Business / Companies

Fall in Japanese investment 'set to continue'

By Li Xiang (China Daily) Updated: 2015-06-18 06:58

Japanese companies will keep scaling back investment in China due to a poorer economic outlook, but the improved political climate between the countries will help to prop up investment activities, Japanese trade officials said on Wednesday.

"The prospect this year remains gloomy in terms of the number of Japanese investment projects in China, which is unlikely to rebound to the previous high level," said Yoshihisa Tabata, director-general of the Beijing office of the Japan External Trade Organization.

Tabata was speaking at a news conference held by the Japanese Chamber of Commerce and Industry in China to mark the release of its annual white paper on Japanese enterprises operating in China.
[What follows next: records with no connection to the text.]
theorem Runs.execReleaseVdi (e : Ev) (m : Msg) (vdi : Nat) (s0 : State) : Runs (tick e s0) (execReleaseVdi e m vdi s0) := by
  unfold Sys2Proof.Machine.execReleaseVdi
  have h₀ := Same.refl (tick e s0)
  generalize tick e s0 = r₁ at h₀ ⊢
  repeat' first
    | intro _ | with_reducible first | assumption | apply Runs.next | apply Same.leaveVdi | apply Same.mboxW
    | fail_if_no_progress with_reducible apply Same.fields | with_reducible first | apply Runs.ite | refine Same.of_snd (by assumption) ?_ | refine Same.of_fst (by assumption) ?_ | apply Same.ite
    | split

theorem Runs.execCtxWrite (e : Ev) (m : Msg) (ctx src : Nat) (s0 : State) : Runs (tick e s0) (execCtxWrite e m ctx src s0) := by
  unfold Sys2Proof.Machine.execCtxWrite
  have h₀ := Same.refl (tick e s0)
  generalize tick e s0 = r₁ at h₀ ⊢
  repeat' (first
    | (with_reducible assumption)
    | (with_reducible apply Runs.next)
    | (with_reducible apply Runs.ite)
    | (intro _)
    | (with_reducible apply Same.incident)
    | (with_reducible apply Same.mbox)
    | (with_reducible apply Same.putCtx)
    | (with_reducible apply Same.strErrs)
    | (with_reducible apply Same.withSrc)
    | (fail_if_no_progress with_reducible apply Same.fields)
    | (with_reducible refine Same.of_snd (by assumption) ?_)
    | (with_reducible refine Same.of_fst (by assumption) ?_)
    | (with_reducible apply Same.ite)
    | (split)
    | (dsimp only))

theorem Runs.execQueueWrite (e : Ev) (m : Msg) (q src : Nat) (s0 : State) : Runs (tick e s0) (execQueueWrite e m q src s0) := by
  unfold Sys2Proof.Machine.execQueueWrite
  have h₀ := Same.refl (tick e s0)
  generalize tick e s0 = r₁ at h₀ ⊢
  repeat' first
    | intro _ | with_reducible first | assumption | apply Runs.next | apply Same.mbox | apply Same.upd | apply Same.withSrc
    | fail_if_no_progress with_reducible apply Same.fields | with_reducible first | apply Runs.ite | refine Same.of_snd (by assumption) ?_ | refine Same.of_fst (by assumption) ?_ | apply Same.ite
    | split | dsimp only

theorem Runs.execQueueEnable (e : Ev) (m : Msg) (q : Nat) (s0 : State) : Runs (tick e s0) (execQueueEnable e m q s0) := by
  unfold Sys2Proof.Machine.execQueueEnable
  have h₀ := Same.refl (tick e s0)
  generalize tick e s0 = r₁ at h₀ ⊢
  repeat' first
    | intro _ | with_reducible first | assumption | apply Runs.next | apply Same.mboxW | apply Same.queueState | apply Same.upd
    | with_reducible first | apply Runs.ite

theorem Runs.execQueueSuspend (e : Ev) (m : Msg) (q : Nat) (s0 : State) : Runs (tick e s0) (execQueueSuspend e m q s0) := by
  unfold Sys2Proof.Machine.execQueueSuspend
  have h₀ := Same.refl (tick e s0)
  generalize tick e s0 = r₁ at h₀ ⊢
  repeat' first
    | intro _ | with_reducible first | assumption | apply Runs.next | apply Same.mboxW | apply Same.queueState | apply Same.suspendQueue
    | with_reducible first | apply Runs.ite

theorem Runs.execQueueResume (e : Ev) (m : Msg) (q : Nat) (s0 : State) : Runs (tick e s0) (execQueueResume e m q s0) := by
  unfold Sys2Proof.Machine.execQueueResume
  have h₀ := Same.refl (tick e s0)
  generalize tick e s0 = r₁ at h₀ ⊢
  repeat' first
    | intro _ | with_reducible first | assumption | apply Runs.next | apply Same.mboxW | apply Same.queueState | apply Same.resumeQueue
    | with_reducible first | apply Runs.ite

theorem Runs.execQueueDisable (e : Ev) (m : Msg) (q : Nat) (s0 : State) : Runs (tick e s0) (execQueueDisable e m q s0) := by
  unfold Sys2Proof.Machine.execQueueDisable
  have h₀ := Same.refl (tick e s0)
  generalize tick e s0 = r₁ at h₀ ⊢
  repeat' first
    | intro _ | with_reducible first | assumption | apply Runs.next | apply Same.disableQueue | apply Same.mboxW | apply Same.queueState
    | with_reducible first | apply Runs.ite

theorem Runs.execLateArrivalDiscard (e : Ev) (q gen : Nat) (s0 : State) : Runs (tick e s0) (execLateArrivalDiscard e q gen s0) := by
  unfold Sys2Proof.Machine.execLateArrivalDiscard
  have h₀ := Same.refl (tick e s0)
  generalize tick e s0 = r₁ at h₀ ⊢
  repeat' first
    | intro _ | with_reducible first | assumption | apply Runs.next | apply Same.upd
    | with_reducible first | apply Runs.ite

theorem Runs.execSvcRead (e : Ev) (m : Msg) (off bytes dst : Nat) (s0 : State) : Runs (tick e s0) (execSvcRead e m off bytes dst s0) := by
  unfold Sys2Proof.Machine.execSvcRead
  have h₀ := Same.refl (tick e s0)
  generalize tick e s0 = r₁ at h₀ ⊢
  repeat' first
    | intro _ | with_reducible first | assumption | apply Runs.next | apply Same.draw | apply Same.mbox | apply Same.pay | apply Same.withDst
    | fail_if_no_progress with_reducible apply Same.fields | with_reducible first | apply Runs.ite | refine Same.of_snd (by assumption) ?_ | refine Same.of_fst (by assumption) ?_ | apply Same.ite
    | split

theorem Runs.execSvcRebuild (e : Ev) (m : Msg) (badCores badBanks : List Nat) (s0 : State) : Runs (tick e s0) (execSvcRebuild e m badCores badBanks s0) := by
  unfold Sys2Proof.Machine.execSvcRebuild
  have h₀ := Same.refl (tick e s0)
  generalize tick e s0 = r₁ at h₀ ⊢
  repeat' first
    | intro _ | with_reducible first | assumption | apply Runs.next | apply Same.mbox | apply Same.upd
    | fail_if_no_progress with_reducible apply Same.fields | with_reducible first | apply Runs.ite | refine Same.of_snd (by assumption) ?_ | refine Same.of_fst (by assumption) ?_ | apply Same.ite
    | split

theorem Runs.execPortRestore (e : Ev) (m : Msg) (passes : Bool) (s0 : State) : Runs (tick e s0) (execPortRestore e m passes s0) := by
  unfold Sys2Proof.Machine.execPortRestore
  have h₀ := Same.refl (tick e s0)
  generalize tick e s0 = r₁ at h₀ ⊢
  repeat' first
    | intro _ | with_reducible first | assumption | apply Runs.next | apply Same.mboxW | apply Same.reply | apply Same.upd
    | fail_if_no_progress with_reducible apply Same.fields | with_reducible first | apply Runs.ite | refine Same.of_snd (by assumption) ?_ | refine Same.of_fst (by assumption) ?_ | apply Same.ite
    | split

theorem Runs.execHalfRestartH (e : Ev) (m : Msg) (half : Nat) (s0 : State) : Runs (tick e s0) (execHalfRestartH e m half s0) := by
  unfold Sys2Proof.Machine.execHalfRestartH
  have h₀ := Same.refl (tick e s0)
  generalize tick e s0 = r₁ at h₀ ⊢
  repeat' first
    | intro _ | with_reducible first | assumption | apply Runs.next | apply Same.mboxW | apply Same.restartHalf
    | with_reducible first | apply Runs.ite

theorem Runs.execHalfRestartM (e : Ev) (m : Msg) (half : Nat) (s0 : State) : Runs (tick e s0) (execHalfRestartM e m half s0) := by
  unfold Sys2Proof.Machine.execHalfRestartM
  have h₀ := Same.refl (tick e s0)
  generalize tick e s0 = r₁ at h₀ ⊢
  repeat' first
    | intro _ | with_reducible first | assumption | apply Runs.next | apply Same.mboxW | apply Same.restartHalf
    | with_reducible first | apply Runs.ite

theorem Runs.execFwWrite (e : Ev) (m : Msg) (off bytes src : Nat) (s0 : State) : Runs (tick e s0) (execFwWrite e m off bytes src s0) := by
  unfold Sys2Proof.Machine.execFwWrite
  have h₀ := Same.refl (tick e s0)
  generalize tick e s0 = r₁ at h₀ ⊢
  repeat' first
    | intro _ | with_reducible first | assumption | apply Runs.next | apply Same.incident | apply Same.mbox | apply Same.rollback
      | apply Same.stagePkg | apply Same.upd | apply Same.withSrc
    | fail_if_no_progress with_reducible apply Same.fields | with_reducible first | apply Runs.ite | refine Same.of_snd (by assumption) ?_ | refine Same.of_fst (by assumption) ?_ | apply Same.ite
    | split | dsimp only

theorem Runs.execFwActivate (e : Ev) (m : Msg) (mask : Nat) (s0 : State) : Runs (tick e s0) (execFwActivate e m mask s0) := by
  unfold Sys2Proof.Machine.execFwActivate
  have h₀ := Same.refl (tick e s0)
  generalize tick e s0 = r₁ at h₀ ⊢
  repeat' first
    | intro _ | with_reducible first | assumption | apply Runs.next | apply Same.activate | apply Same.incident | apply Same.mboxW
      | apply Same.phyRestart | apply Same.reply | apply Same.upd
    | fail_if_no_progress with_reducible apply Same.fields | with_reducible first | apply Runs.ite | refine Same.of_snd (by assumption) ?_ | refine Same.of_fst (by assumption) ?_ | apply Same.ite
    | split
According to the paper, 46.5 percent of Japanese companies intend to expand their operations in China in the next two years, compared with 66.8 percent in 2011. It cited a survey conducted by the Japanese organization in October and November.

The white paper, first published in 2010, analyzes critical issues facing Japanese companies in various sectors and regions in China.

In the first four months of this year, Japanese investment in China stood at $1.44 billion, a year-on-year fall of 7.8 percent, according to the Chinese Ministry of Commerce.

The trend is likely to continue this year due to the slower Chinese economy, rising labor costs and depreciation of the yen, according to analysts.

Last year, the value of Japanese investment in China contracted by nearly 40 percent to $4.3 billion.

But Kazuaki Tanaka, chairman of the Japanese chamber in China, said economic activities will benefit from improved bilateral political relations.

This was demonstrated by the recent meeting between President Xi Jinping and Japanese Prime Minister Shinzo Abe and the visit to China last month by a 3,000-member Japanese delegation.

Tanaka said Japan wants to sign the China-Japan-South Korea Free Trade Agreement as soon as possible.

China remains a key market with vast potential for Japanese companies focusing on Chinese consumer markets, although the country's appeal is declining for export-oriented Japanese enterprises, Tabata added.

Wang Zhile, a researcher at the Chinese Academy of International Trade and Economic Cooperation, said declining Japanese investment reflects the overall trend of foreign direct investment in China, which has entered a period of slower growth.

Wang said the value of Japanese investment in Southeast Asian countries is double the value of such investment in China, which should serve as an alarm for China's top policymakers.